The Microsoft Azure CTO revealed that just by changing 1% of the data set — for example, using a backdoor — an attacker could cause a model to misclassify items or produce malware. Some of these data poisoning efforts are easily demonstrated, such as the effect of adding just a small amount of digital noise to a picture by appending data at the end of a JPEG file, which can cause models to misclassify images. He showed one example of a photograph of a panda that, when enough digital noise was added to the file, was classified as a monkey.
Not all backdoors are evil, Russinovich took pains to mention. They could be used to fingerprint a model which can be examined by software to ensure its authenticity and integrity. This could be oddball questions that are added to the code and unlikely to be asked by real users.
Probably the most infamous generative AI attacks are concerned with prompt injection techniques. These are “really insidious because someone can influence just more than the current dialog with a single user,” he said.

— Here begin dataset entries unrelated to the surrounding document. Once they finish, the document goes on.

-- ==== Sys2Proof/Machine/Regs.lean ====
section
/-! DEFINITION. The register map: every register of the tables of spec/23_register_index.md (R497 to R499) and of the
block chapters, by its BAR0 offset (R21), with its fields, its access masks (R18) and its reset value.  A register that
exists once per selected channel (SPK_SEL) has one copy per channel at offsets from 0x100_0000 on, outside BAR0. -/

namespace Sys2Proof


/-! Block Sys: offsets. -/
namespace R
def SYS_STAT : Nat := 0x0
def SYS_MASK : Nat := 0x4
def SYS_RST_CAUSE : Nat := 0x8
def SYS_RST_CMD : Nat := 0xc
def SYS_ID : Nat := 0x10
def SYS_REV : Nat := 0x14
def SYS_CTL : Nat := 0x18
def SYS_IRQ_EN : Nat := 0x1c
def SYS_PAGE (i : Nat) : Nat := 0x100 + 4 * i
def SYS_GPIO_FN (i : Nat) : Nat := 0x200 + 4 * i
def SYS_GPIO_OUT : Nat := 0x210
def SYS_GPIO_IN : Nat := 0x214
def SYS_DMA_BASE_LO : Nat := 0x300
def SYS_DMA_BASE_HI : Nat := 0x304
def SYS_DMA_SIZE : Nat := 0x308
def SYS_DMA_TAIL : Nat := 0x30c
def SYS_DMA_HEAD : Nat := 0x310
def SYS_CLK_STAT : Nat := 0x400
def SYS_TEMP : Nat := 0x404
def SYS_TEMP_MAX : Nat := 0x408
def SYS_THERM_CFG : Nat := 0x40c
def SYS_PWR_STATE : Nat := 0x410
end R

/-! Block Sys: fields. -/
namespace F
def SYS_STAT_SUPPLY : Fld := ⟨R.SYS_STAT, 5, 5⟩
def SYS_STAT_CLK_FAIL : Fld := ⟨R.SYS_STAT, 4, 4⟩
def SYS_STAT_THERM_TRIP : Fld := ⟨R.SYS_STAT, 3, 3⟩
def SYS_STAT_THERM_CRIT : Fld := ⟨R.SYS_STAT, 2, 2⟩
def SYS_STAT_THERM_WARN : Fld := ⟨R.SYS_STAT, 1, 1⟩
def SYS_STAT_RESET : Fld := ⟨R.SYS_STAT, 0, 0⟩
def SYS_MASK_SUPPLY : Fld := ⟨R.SYS_MASK, 5, 5⟩
def SYS_MASK_CLK_FAIL : Fld := ⟨R.SYS_MASK, 4, 4⟩
def SYS_MASK_THERM_TRIP : Fld := ⟨R.SYS_MASK, 3, 3⟩
def SYS_MASK_THERM_CRIT : Fld := ⟨R.SYS_MASK, 2, 2⟩
def SYS_MASK_THERM_WARN : Fld := ⟨R.SYS_MASK, 1, 1⟩
def SYS_MASK_RESET : Fld := ⟨R.SYS_MASK, 0, 0⟩
def SYS_RST_CAUSE_THERM : Fld := ⟨R.SYS_RST_CAUSE, 4, 4⟩
def SYS_RST_CAUSE_SW_FULL : Fld := ⟨R.SYS_RST_CAUSE, 3, 3⟩
def SYS_RST_CAUSE_SW_CORE : Fld := ⟨R.SYS_RST_CAUSE, 2, 2⟩
def SYS_RST_CAUSE_PIN : Fld := ⟨R.SYS_RST_CAUSE, 1, 1⟩
def SYS_RST_CAUSE_POR : Fld := ⟨R.SYS_RST_CAUSE, 0, 0⟩
def SYS_RST_CMD_KEY : Fld := ⟨R.SYS_RST_CMD, 31, 16⟩
def SYS_RST_CMD_OP : Fld := ⟨R.SYS_RST_CMD, 1, 0⟩
def SYS_REV_REV : Fld := ⟨R.SYS_REV, 15, 0⟩
def SYS_CTL_REMAP : Fld := ⟨R.SYS_CTL, 31, 31⟩
def SYS_CTL_CNT_HOLD : Fld := ⟨R.SYS_CTL, 30, 30⟩
def SYS_CTL_TICK : Fld := ⟨R.SYS_CTL, 3, 0⟩
def SYS_IRQ_EN_EN : Fld := ⟨R.SYS_IRQ_EN, 6, 0⟩
def SYS_PAGE_BASE (i : Nat) : Fld := ⟨R.SYS_PAGE i, 15, 0⟩
def SYS_DMA_SIZE_SIZE : Fld := ⟨R.SYS_DMA_SIZE, 12, 0⟩
def SYS_DMA_TAIL_TAIL : Fld := ⟨R.SYS_DMA_TAIL, 12, 0⟩
def SYS_DMA_HEAD_HEAD : Fld := ⟨R.SYS_DMA_HEAD, 12, 0⟩
def SYS_CLK_STAT_REF_OK : Fld := ⟨R.SYS_CLK_STAT, 31, 31⟩
def SYS_CLK_STAT_CORE_LOCK : Fld := ⟨R.SYS_CLK_STAT, 30, 30⟩
def SYS_CLK_STAT_MEDIA_LOCK : Fld := ⟨R.SYS_CLK_STAT, 29, 29⟩
def SYS_CLK_STAT_PCIE_REF_OK : Fld := ⟨R.SYS_CLK_STAT, 28, 28⟩
def SYS_CLK_STAT_DRAM_RDY : Fld := ⟨R.SYS_CLK_STAT, 27, 27⟩
def SYS_TEMP_CONV : Fld := ⟨R.SYS_TEMP, 31, 16⟩
def SYS_TEMP_CORE : Fld := ⟨R.SYS_TEMP, 15, 0⟩
def SYS_TEMP_MAX_CONV : Fld := ⟨R.SYS_TEMP_MAX, 31, 16⟩
def SYS_TEMP_MAX_CORE : Fld := ⟨R.SYS_TEMP_MAX, 15, 0⟩
def SYS_THERM_CFG_YIELD : Fld := ⟨R.SYS_THERM_CFG, 31, 31⟩
def SYS_THERM_CFG_CC_SLOW : Fld := ⟨R.SYS_THERM_CFG, 30, 30⟩
def SYS_THERM_CFG_WARN : Fld := ⟨R.SYS_THERM_CFG, 7, 0⟩
def SYS_PWR_STATE_STATE : Fld := ⟨R.SYS_PWR_STATE, 31, 29⟩
def SYS_PWR_STATE_CC_SLOW : Fld := ⟨R.SYS_PWR_STATE, 28, 28⟩
end F

/-- Rows of block Sys: base, instances, reset value, then the RW, RWL, W1C, RCL and WO masks. -/
def rowsSys : List RegRow :=
  [⟨0x0, [], 0x1, 0x0, 0x0, 0x3f, 0x0, 0x0⟩,
   ⟨0x4, [], 0x0, 0x3f, 0x0, 0x0, 0x0, 0x0⟩,
   ⟨0x8, [], 0x1, 0x0, 0x0, 0x1f, 0x0, 0x0⟩,
   ⟨0xc, [], 0x0, 0x0, 0x0, 0x0, 0x0, 0xffff0003⟩,
   ⟨0x10, [], 0x464d2048, 0x0, 0x0, 0x0, 0x0, 0x0⟩,
   ⟨0x14, [], 0x0, 0x0, 0x0, 0x0, 0x0, 0x0⟩,
   ⟨0x18, [], 0xc, 0xc000000f, 0x0, 0x0, 0x0, 0x0⟩,
   ⟨0x1c, [], 0x1, 0x7f, 0x0, 0x0, 0x0, 0x0⟩,
   ⟨0x100, [], 0x1000, 0xffff, 0x0, 0x0, 0x0, 0x0⟩,
   ⟨0x104, [], 0x1001, 0xffff, 0x0, 0x0, 0x0, 0x0⟩,
   ⟨0x108, [], 0x1002, 0xffff, 0x0, 0x0, 0x0, 0x0⟩,
   ⟨0x10c, [], 0x1003, 0xffff, 0x0, 0x0, 0x0, 0x0⟩,
   ⟨0x110, [], 0x1004, 0xffff, 0x0, 0x0, 0x0, 0x0⟩,
   ⟨0x114, [], 0x1005, 0xffff, 0x0, 0x0, 0x0, 0x0⟩,
   ⟨0x118, [], 0x1006, 0xffff, 0x0, 0x0, 0x0, 0x0⟩,
   ⟨0x11c, [], 0x1007, 0xffff, 0x0, 0x0, 0x0, 0x0⟩,
   ⟨0x120, [], 0x1008, 0xffff, 0x0, 0x0, 0x0, 0x0⟩,
   ⟨0x124, [], 0x1009, 0xffff, 0x0, 0x0, 0x0, 0x0⟩,
   ⟨0x128, [], 0x100a, 0xffff, 0x0, 0x0, 0x0, 0x0⟩,
   ⟨0x12c, [], 0x100b, 0xffff, 0x0, 0x0, 0x0, 0x0⟩,
   ⟨0x130, [], 0x100c, 0xffff, 0x0, 0x0, 0x0, 0x0⟩,
   ⟨0x134, [], 0x100d, 0xffff, 0x0, 0x0, 0x0, 0x0⟩,
   ⟨0x138, [], 0x100e, 0xffff, 0x0, 0x0, 0x0, 0x0⟩,
   ⟨0x13c, [], 0x100f, 0xffff, 0x0, 0x0, 0x0, 0x0⟩] ++
  [⟨0x200, [(4, 4)], 0x0, 0xffffffff, 0x0, 0x0, 0x0, 0x0⟩,
   ⟨0x210, [], 0x0, 0xffffffff, 0x0, 0x0, 0x0, 0x0⟩,
   ⟨0x214, [], 0x0, 0x0, 0x0, 0x0, 0x0, 0x0⟩,
   ⟨0x300, [], 0x0, 0xffffffff, 0x0, 0x0, 0x0, 0x0⟩,
   ⟨0x304, [], 0x0, 0xffffffff, 0x0, 0x0, 0x0, 0x0⟩,
   ⟨0x308, [], 0x0, 0x1fff, 0x0, 0x0, 0x0, 0x0⟩,
   ⟨0x30c, [], 0x0, 0x1fff, 0x0, 0x0, 0x0, 0x0⟩,
   ⟨0x310, [], 0x0, 0x0, 0x0, 0x0, 0x0, 0x0⟩,
   ⟨0x400, [], 0x0, 0x0, 0x0, 0x0, 0x0, 0x0⟩,
   ⟨0x404, [], 0x0, 0x0, 0x0, 0x0, 0x0, 0x0⟩,
   ⟨0x408, [], 0x0, 0x0, 0x0, 0x0, 0x0, 0x0⟩,
   ⟨0x40c, [], 0xc0000064, 0xc00000ff, 0x0, 0x0, 0x0, 0x0⟩,
   ⟨0x410, [], 0x0, 0x0, 0x0, 0x0, 0x0, 0x0⟩]

/-! Block Err: offsets. -/
namespace R
def ERR_STAT : Nat := 0x10000
def ERR_MASK : Nat := 0x10004
def ERR_SUM : Nat := 0x10008
def ERR_CFG : Nat := 0x1000c
def ERR_CUR : Nat := 0x10010
def ERR_CUR_SRC : Nat := 0x10014
def ERR_CUR_MSI_LO : Nat := 0x10018
def ERR_CUR_MSI_HI : Nat := 0x1001c
def ERR_ACK : Nat := 0x10020
def ERR_FATAL : Nat := 0x10028
def ERR_FATAL2 : Nat := 0x1002c
def ERR_ECC_ADDR_LO : Nat := 0x10030
def ERR_ECC_ADDR_HI : Nat := 0x10034
def ERR_LOST : Nat := 0x10040
def ERR_SUPER_CNT : Nat := 0x10044
def ERR_ECC_CORR_CNT : Nat := 0x10048
def ERR_ECC_UNC_CNT : Nat := 0x1004c
end R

Russinovich demonstrated how this works, with a piece of hidden text that was injected into a dialog that could result in leaking private data, and what he calls a “cross prompt injection attack,” harking back to the processes used in creating web cross site scripting exploits. This means users, sessions, and content all need to be isolated from one another.
The top of the threat stack, according to Microsoft
The top of the threat stack and various user-related threats, according to Russinovich, includes disclosing sensitive data, using jailbreaking techniques to take control over AI models, and have third-party apps and model plug-ins forced into leaking data or getting around restrictions on offensive or inappropriate content.
One of these attacks he wrote about last month, calling it Crescendo. This attack can bypass various content safety filters and essentially turn the model on itself to generate malicious content through a series of carefully crafted prompts. He showed how ChatGPT could be used to divulge the ingredients of a Molotov Cocktail, even though its first response was to deny this information.